THE TASK. Return every line below exactly, without dropping any.

MATERIAL FOR THIS EXERCISE.
-- ==== Sys2Proof/Syntax.lean ====
section
/-! DEFINITION. The commands of the CH-7256: one constructor per row of spec/opcode_table.json. Every command carries
`dt`, the time in units of 100 ps that passes before it takes place, and the operands that say which unit it concerns
and what the world outside the module supplies (what is written, what arrives, what is measured). -/
namespace Sys2Proof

YOUR SOLUTION.
-- ==== Sys2Proof/Syntax.lean ====
section
/-! DEFINITION. The commands of the CH-7256: one constructor per row of spec/opcode_table.json. Every command carries
`dt`, the time in units of 100 ps that passes before it takes place, and the operands that say which unit it concerns
and what the world outside the module supplies (what is written, what arrives, what is measured). -/
namespace Sys2Proof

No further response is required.